- Born: Belfast, Northern Ireland
- Occupation: Film editor
- Years active: 2000–present

= Nick Emerson =

Northern Irish film editor

Nick Emerson is a Northern Irish film editor. He was nominated for an Academy Award in the category Best Film Editing for the film Conclave.

==Early life==
Emerson was born in Belfast.

==Career==
Emerson has worked in film editing since 2000. He won an IFTA in 2017 for I Am Not a Serial Killer. He also edited Lady Macbeth, Film Stars Don't Die in Liverpool and the 2020 version of Emma.

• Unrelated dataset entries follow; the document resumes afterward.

-- ==== Sys2Proof/Laws/PerInstr.lean ====
section
/-! SUPPORT. The family Bounded, for every command: a well-formed command carries no packet with more than 4,096 parameter bytes (R430). -/

namespace Sys2Proof.Laws

/-- A well-formed command's packet, where it carries one, is within the bound of R430. -/
def Bounded.Statement (i : Instr) : Prop := i.wellFormed = true → ∀ p, i.packet = some p → p.params.length ≤ 4096

/-- Of every command at once. -/
theorem Bounded.all (i : Instr) : Bounded.Statement i := by
  intro h p hp
  unfold Instr.wellFormed at h
  rw [hp] at h
  simp only [Packet.wellFormed, Bool.and_eq_true, decide_eq_true_eq] at h
  exact h.1
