-- ==== Sys2Proof/Tests/Slice0.lean ====
section
/-! SUPPORT. The model's own tests: an ill-formed term for each check of WellFormed, a few steps with results from the spec or from published test vectors,
and for each statement of Certificates/Slice0 states and operands that meet its hypotheses, clause by clause. -/

set_option Elab.async false

namespace Sys2Proof.Tests

open Sys2Proof.Machine Sys2Proof.Safety

/-! ### WellFormed refuses each ill-formed term -/

/-- Bytes of small numbers. -/
def bytes (l : List Nat) : List Byte := l.map (BitVec.ofNat 8)

/-- n zero bytes. -/
def zeros (n : Nat) : List Byte := List.replicate n 0

/-- A packet on ring 1 with TAG 7. -/
def pkt (ps : List Byte) : Packet := { ring := 1, tag := 7, flags := 0, atSt := 0, reservedSet := false, params := ps }

/-- R430: 4,097 parameter bytes are too many, 4,096 are not. -/
theorem test_long_packet_refused : (pkt (zeros 4097)).wellFormed = false ∧ (Instr.nop 0 (pkt (zeros 4096))).wellFormed = true := by decide +kernel

theorem test_unaligned_bar0_write_refused : (Instr.registerWrite 0 (.bar0 2) 0 {}).wellFormed = false := by decide
theorem test_unaligned_bar4_write_refused : (Instr.registerWrite 0 (.bar4 6) 0 {}).wellFormed = false := by decide
theorem test_unaligned_read_refused : (Instr.rcFieldRead 0 { reg := .bar0 5 }).wellFormed = false ∧ (Instr.lowWordRead 0 3).wellFormed = false := by decide
theorem test_long_completion_refused : (Instr.completionReceived 0 3 .success (zeros 4097)).wellFormed = false := by decide +kernel
theorem test_no_slots_refused : (Instr.slotEvaluation 0 0 0).wellFormed = false := by decide
theorem test_bad_word_number_refused : (Instr.segmentDelivered 0 3 [8180]).wellFormed = false := by decide
theorem test_frames_backwards_refused : (Instr.burstSramParityError 0 3 5 4).wellFormed = false := by decide
theorem test_seven_diodes_refused : (Instr.temperatureCheck 0 (List.replicate 7 20)).wellFormed = false := by decide
theorem test_seventeen_rails_refused : (Instr.supplyCheck 0 (List.replicate 17 0)).wellFormed = false := by decide

/-- No row of the table gives bits, so no word spells a command. -/
theorem test_no_word_decodes : decodeTableWord 32 1 = none := rfl

/-! ### A few results from outside the model -/

/-- CRC-32C of "123456789", the check value published with the polynomial. -/
theorem test_crc32c_check : crc32c (bytes [0x31, 0x32, 0x33, 0x34, 0x35, 0x36, 0x37, 0x38, 0x39]) = 0xE3069283 := by decide +kernel

/-- CRC-8 with polynomial 0x07 of "123456789" is 0xF4, as published. -/
theorem test_crc8_check : crc8 (bytes [0x31, 0x32, 0x33, 0x34, 0x35, 0x36, 0x37, 0x38, 0x39]) = 0xF4 := by decide +kernel

/-- CRC-16 with polynomial 0x1021 and initial value 0xFFFF of "123456789" is 0x29B1, as published. -/
theorem test_crc16_check : crc16 (bytes [0x31, 0x32, 0x33, 0x34, 0x35, 0x36, 0x37, 0x38, 0x39]) = 0x29B1 := by decide +kernel

/-- SHA-256 of "abc", the first word of the vector in FIPS 180-4. -/
theorem test_sha256_abc : (sha256 (bytes [0x61, 0x62, 0x63])).take 4 = bytes [0xba, 0x78, 0x16, 0xbf] := by decide +kernel
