-- ==== Sys2Proof/Certificates/Slice0/Obligations.lean ====
section
/-! DEFINITION. The statements for the provers, from the numbered rules of spec/. -/

open Sys2Proof Sys2Proof.Machine

/-! ## Encoding -/

/-- A few words written out from the formats of 30_encoding.md decode to the instruction they stand for. -/
def Obligations.DecodeWords : Prop :=
  decodeTableWord 32 0xE3A00001 = some (.movImm .al false 0 0 0 1) ∧
  decodeTableWord 32 0xE2533005 = some (.subImm .al true 3 3 0 5) ∧
  decodeTableWord 32 0xE1B00021 = some (.movShift .al true 0 0 0 .lsr 1) ∧
  decodeTableWord 32 0xE0203291 = some (.mla .al false 0 3 2 1) ∧
  decodeTableWord 32 0xE5210004 = some (.strImmPre .al false true 1 0 4) ∧
  decodeTableWord 32 0xE1D100B2 = some (.ldrhImm .al true true false 1 0 0 2) ∧
  decodeTableWord 32 0xE92D4003 = some (.stmdb .al true 13 0x4003) ∧
  decodeTableWord 32 0xEAFFFFFE = some (.b .al 0xFFFFFE) ∧
  decodeTableWord 32 0xE12FFF10 = some (.bx .al 0xFFF 0) ∧
  decodeTableWord 32 0xE328F20F = some (.msrImm .al false 8 15 2 0x0F) ∧
  decodeTableWord 16 0x1C48 = some (.tAddImm3 1 1 0) ∧
  decodeTableWord 16 0x4480 = some (.tAddHi true false 0 0) ∧
  decodeTableWord 16 0xB501 = some (.tPush true 1) ∧
  decodeTableWord 16 0xD0FE = some (.tBeq 0xFE)

/-- The decoder reads back every instruction the encoder writes, byte by byte and with the rest of the bytes left
(R120, R124 to R160): no field of an encoding is dropped. -/
def Obligations.DecodeEncode : Prop :=
  ∀ (i : Instr) (rest : List Byte), i.encodable = true →
    decodeBytes (match i.encode with | .arm _ => false | .thumb _ => true) (i.encode.bytes ++ rest) = .ok (i, rest)

/-- Every ARM word and every THUMB halfword is the encoding of the instruction it decodes to (R140, R161, R195):
the decoder is total and no two words share an instruction. -/
def Obligations.EncodeDecode : Prop :=
  (∀ w : Word, (decodeArm w).encode = .arm w ∧ (decodeArm w).encodable = true) ∧
  (∀ h : Half, (decodeThumb h).encode = .thumb h ∧ (decodeThumb h).encodable = true)

/-! ## The step and the pipeline -/

/-- A step of a running machine whose `decoded` latch holds the opcode at A is the meaning of the instruction that
the bytes at A decode to, from the state with `fetched` promoted, `cycles` at 0 and the counter of free values
advanced (the model's field, log 6); then the step's cycles are added to the total (R181, R182, R183). -/
def Obligations.StepRunsDecoded : Prop :=
  ∀ (s : State) (m : Mode) (i : Instr) (rest : List Byte),
    s.faultRecord = none → s.cpsr.mode = some m →
    s.decoded = s.mem.load s.instrAddr s.opWidth →
    decodeBytes s.cpsr.t
      [s.mem.byteAt s.instrAddr, s.mem.byteAt (s.instrAddr + 1), s.mem.byteAt (s.instrAddr + 2),
        s.mem.byteAt (s.instrAddr + 3)] = .ok (i, rest) →
    step s =
      match exec i { s with decoded := s.fetched, cycles := 0, draws := s.draws + 1 } with
      | .next t => .next { t with totalCycles := t.totalCycles + t.cycles }
      | .fault f => .fault f
      | .refused r => .refused r

/-- A stopped machine stays stopped with its record and returns 0, and an invalid mode faults (R14, R31, R181). That
`step` answers the recorded fault again, and that the very step that faults returns 0 and changes the record alone, is
the model's choice (log 10). -/
def Obligations.StepStops : Prop :=
  (∀ (s : State) (f : Fault), s.faultRecord = some f → step s = .fault f ∧ hostStep s = (0, s)) ∧
  (∀ s : State, s.faultRecord = none → s.cpsr.mode = none → step s = .fault (.invalidMode s.instrAddr)) ∧
  (∀ (s : State) (f : Fault), s.faultRecord = none → step s = .fault f →
    hostStep s = (0, { s with faultRecord := some f }))

/-- A branch refills both latches at the aligned target, so the next instruction is the one there (R189, R183);
`set_pc` does the same and charges the total alone (R190). -/
def Obligations.Refill : Prop :=
  ∀ (s : State) (x : Word),
    s.Branched (s.branchTo x) x 0 ∧ (s.branchTo x).instrAddr = alignTo s.opWidth x ∧
    (s.branchTo x).regs = s.regs ∧ (s.branchTo x).cpsr = s.cpsr ∧ (s.branchTo x).mem = s.mem ∧
    (s.setPc x).instrAddr = alignTo s.opWidth x ∧
    (s.setPc x).decoded = (s.setPc x).portRead .code (s.setPc x).instrAddr s.opWidth ∧
    (s.setPc x).fetched = (s.setPc x).portRead .code ((s.setPc x).instrAddr + s.opSize) s.opWidth ∧
    (s.setPc x).pc = (s.branchTo x).pc ∧ (s.setPc x).cycles = s.cycles ∧
    (s.setPc x).totalCycles + s.cycles + s.params.cost s.pc s.opWidth .code .seq =
      s.totalCycles + (s.branchTo x).cycles ∧
    (s.setPc x).regs = s.regs ∧ (s.setPc x).cpsr = s.cpsr ∧ (s.setPc x).mem = s.mem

He was nominated for the Academy Award for Best Film Editing for his work on the 2024 film Conclave.

According to filmmaker Rob Feld, "Emerson’s path to becoming a sought-after editor is marked by versatility and a passion for storytelling. […] His ability to adapt across genres, from intimate dramas to thrilling features, has made him a trusted collaborator for directors seeking a thoughtful and disciplined approach to editing."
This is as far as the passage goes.